Growth and characterization of GaDyN/GaN double barrierstructures

GaDyN/GaN double-barrier magnetic tunneling junctions (DB-MTJs) structures are grown on GaN templates by radio-frequency plasma-assisted molecular beam epitaxy (RF-MBE). X-ray diffraction (XRD) θ/2θ scan curves exhibited a clear peak of GaDyN at low angle side of the GaN (0002) diffraction peak. From analyzing extended x-ray absorption fine structure (EXAFS), majority of Dy atoms are found to be incorporated into substituting the Ga sites in GaN with wurtzite structure, and GaDyN has longer bond length than that of GaN. From XRD and EXAFS results, the lattice constant of the GaDyN is larger than that of GaN due to large radius of Dy ion. Photoluminescence from GaDyN DB-MTJs structure was found, which is related to the Dy ions. Ferromagnetism is confirmed in the magnetization versus magnetic field curves at room temperature for the all samples.
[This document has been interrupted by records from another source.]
/-- Notice kinds in the code order of Table 10-5. -/
inductive Notice where
  | taskEnd | lockout | latch | held | recovered | mains | mode | fuelStage | leakSuspect
  | delivery | gauge | measure | channelFault | zoneFault | statLost | noStart | settings
deriving DecidableEq, Repr

/-- What TXD carries (R165): nothing, the owed reply, or a notice with its snapshot. -/
inductive TxLine where
  | free
  | reply
  | notice (n : Notice) (snapshot : List Byte)
deriving DecidableEq, Repr

inductive TaskKind where
  | keep | burnerReset | selftest | tableLoad | historyRead
deriving DecidableEq, Repr

inductive TaskOutcome where
  | done | rejected | timedOut | aborted
deriving DecidableEq, Repr

/-- The last task end (R166). -/
structure TaskEnd where
  kind    : TaskKind
  serial  : Nat
  outcome : TaskOutcome
  reason  : ReasonCode
  size    : Nat
deriving DecidableEq, Repr

inductive BufferState where
  | empty | filled | held
deriving DecidableEq, Repr

/-- Follow mode while on (R171). -/
structure Follow where
  index : Nat
  count : Nat
  wrap  : Bool
deriving DecidableEq, Repr

/-- LINK's state (R159, R160, R165 to R174). The content size is the length of the content. -/
structure Link where
  receiver : Receiver
  owed     : Option Reply
  tx       : TxLine
  overrun  : Bool
  slot     : Option (TaskKind × Nat)
  serial   : Nat
  lastEnd  : Option TaskEnd
  buffer   : BufferState
  content  : List Byte
  follow   : Option Follow
  notices  : List Notice            -- each at most once, lowest code first
  silence  : Timer
deriving DecidableEq, Repr

/-! ## SET (Chapter 11) and SVC (Chapter 12) -/

/-- SET's state (R175): `imageState` is the check word while VALID. -/
structure SetBlock where
  working    : Settings
  imageState : Option Word16
  changed    : Bool
  defaulted  : Bool
deriving DecidableEq, Repr

inductive PressState where
  | idle | timing | ackGiven | blocked
deriving DecidableEq, Repr

/-- SVC's state (R181): the hold timer is stopped in a long hold. -/
structure Svc where
  press     : PressState
  holdTimer : Timer
deriving DecidableEq, Repr

/-! ## Lines, meeting points and start-up -/

/-- What waits for a block that has not yet taken the values its start gives it: a debounced edge of an input
to a level, behind the input's first level (R153; log entry 27), or SUPPLY's telling that SUPPLY_HOLD begins
or ends, behind the hold of step 3 from which BURN derives its state (R154; log entry 83). -/
inductive Held where
  | edge (x : Input) (v : Bool)
  | hold (stands : Bool)
deriving DecidableEq, Repr

/-- The debounced level of every debounced input; none until its first level (R153). SUPPLY takes
MAINS_OK and BURN its two sense lines later than the first level: `held` keeps the edges debounced
meanwhile and, until BURN derives its state, SUPPLY's tellings to it, oldest first, and the level stays the
first one until it is taken (R153, R154; log entries 27 and 83). -/
structure Inputs where
  mainsOk    : Option Bool
  lockout    : Option Bool
  valve      : Option Bool
  key        : Option Bool
  localReset : Option Bool
  ends       : Vector (Option Bool) 6
  held       : List Held
deriving DecidableEq, Repr

/-- Tellings posted by one block to another and not yet taken (Table 0-1), oldest first. -/
structure Posts where
  demand    : Vector (List Bool) 10
  heat      : List Bool
  pump      : List Bool
  overrun   : List Bool
  stageBurn : List FuelStage
  stageZone : List FuelStage
  stageLoop : List FuelStage
deriving DecidableEq, Repr

/-- Where the part stands in its start (R152, R154): without supply; outputs released while RESET_N is
low; debouncing and scan; hand-over waiting for MAINS_OK's level; hand-over waiting for BURN's share;
hand-over complete; start-up ended. -/
inductive Phase where
  | unpowered | released | scanning | supplyWait | burnerWait | derived | running
deriving DecidableEq, Repr

/-- The state of the WB6. -/
structure State where
  phase   : Phase
  inputs  : Inputs
  scan    : Scan
  out     : Out
  loop    : StatLoop
  zone    : ZoneBlock
  burn    : Burn
  gauge   : Gauge
  fuel    : Fuel
  store   : Store
  supply  : Supply
  link    : Link
  sett    : SetBlock
  svc     : Svc
  posts   : Posts
  free    : Nat                     -- the MODEL's own: how many free values have been drawn (log entry 19)
  pending : List Instr              -- commands waiting, oldest first
deriving DecidableEq, Repr

/-- Why the part stops. No rule of the manual stops the part: every meaning answers a next state, so
no fault is ever raised; the one constructor names what none of them does. Safe. -/
inductive Fault where
  /-- Raised by no meaning. Safe. -/
  | none
deriving DecidableEq, Repr

/-- Why the model gives no answer. -/
inductive Refusal where
  /-- A command without a meaning in this model; raised by no arm of `exec`. Safe. -/
  | notModelled (mnemonic : String)
deriving DecidableEq, Repr

/-! ## First values -/

/-- SCAN after each reset (R16). -/
def Scan.first : Scan :=
  { passTimer := none, inFlight := none, probe := ⟨none, false⟩,
    tankTemp := ⟨none, .empty, false⟩, flowTemp := ⟨none, .empty, false⟩,
    cs := Vector.replicate 10 ⟨none, false⟩, measureFault := false, passCounter := 0,
    consecPass := 0, lastTest := none, taskWait := .none }

/-- A channel after each reset (R35). -/
def Channel.first : Channel :=
  { demand := false, override := none, load := .ok, low := 0, high := 0, offs := 0,
    judgement := .none, settle := 1, effective := false }

/-- OUT after each reset (R19, R35). -/
def Out.first : Out :=
  { channels := Vector.replicate 10 Channel.first, mode := .failsafe, cause := .start,
    pumpProven := false }

/-- A node record that binds no zone (R37). -/
def Node.unbound : Node :=
  { zone := none, miss := 0, statLost := false, polled := false, batteryLow := false,
    staleOil := false, staleSet := false, staleFault := false }

/-- LOOP after each reset (R45), before the working set names the bound nodes. -/
def StatLoop.first : StatLoop :=
  { nodes := Vector.replicate 15 Node.unbound, queue := [], slot := .quiet, lastPolled := none,
    stage := .normal }

/-- A zone after each reset (R61). -/
def Zone.first : Zone :=
  { hostMode := .economy, temp := none, dial := none, contact := none, statLost := false,
    sighted := .awaiting, blindPos := 0, target := none, modeCall := false, frostCall := false,
    sinkDrive := false, call := false, state := .idle, timer := .stopped, cause := .none,
    writeFailed := false }

/-- ZONE after each reset (R61). -/
def ZoneBlock.first : ZoneBlock :=
  { zones := Vector.replicate 6 Zone.first, heatRequest := false, boilerFrost := false,
    pumpDemand := false, overrun := false, stage := .normal }

/-- The empty inhibit reason set. -/
def InhibitSet.empty : InhibitSet :=
  { fuelDry := false, pump := false, overheat := false, supply := false, antiCycle := false,
    noStart := false }

/-- BURN after each reset, before it derives its state (R79, R81). -/
def Burn.first : Burn :=
  { state := .idle, inhibit := InhibitSet.empty, firedInCall := false, ignitionTimer := none,
    stopTimer := none, stoppingLeft := false, antiCycle := none, noStart := none,
    overrunTimer := none, overrun := false,
    runaway := false, uncontrolled := false, stage := .normal, heat := false, pump := false,
    accMs := 0, accRunning := false, totalSeconds := 0, starts := 0, lockStep := .awaitRecord,
    newest := none, lockouts := 0, answer := .none, lockoutOwed := false, lockoutAsked := false,
    cooldown := none,
    heldReason := .awaitOrder, resetOrigin := .auto, resetPhase := .recording, pulseTimer := none,
    checkTimer := none, attendedOwed := false, pressWaiting := false, darkWaiting := false,
    proofPending := false, pendingOrigin := none, proofLimit := none, ackAwaited := false,
    proveTimer := none, relock := 0, window := [], owed := [], owedAsked := false, asks := [],
    latchReason := none, abandonWait := none, latchMissing := false, task := none,
    lastNoStart := none, lastProof := none }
It is found that the magnetization per unit volume and the coercivity show change with increasing the thickness of the middle GaDyN layer. This implies that the interlayer interaction exists between the GaDyN layers. ► GaDyN/GaN double-barrier magnetic tunneling junctions (DB-MTJs) structures are grown by the MBE method. ► Ferromagnetism is confirmed at room temperature for the GaDyN quantum wells. ► It is found that the interlayer interaction exists between the GaDyN quantumwells.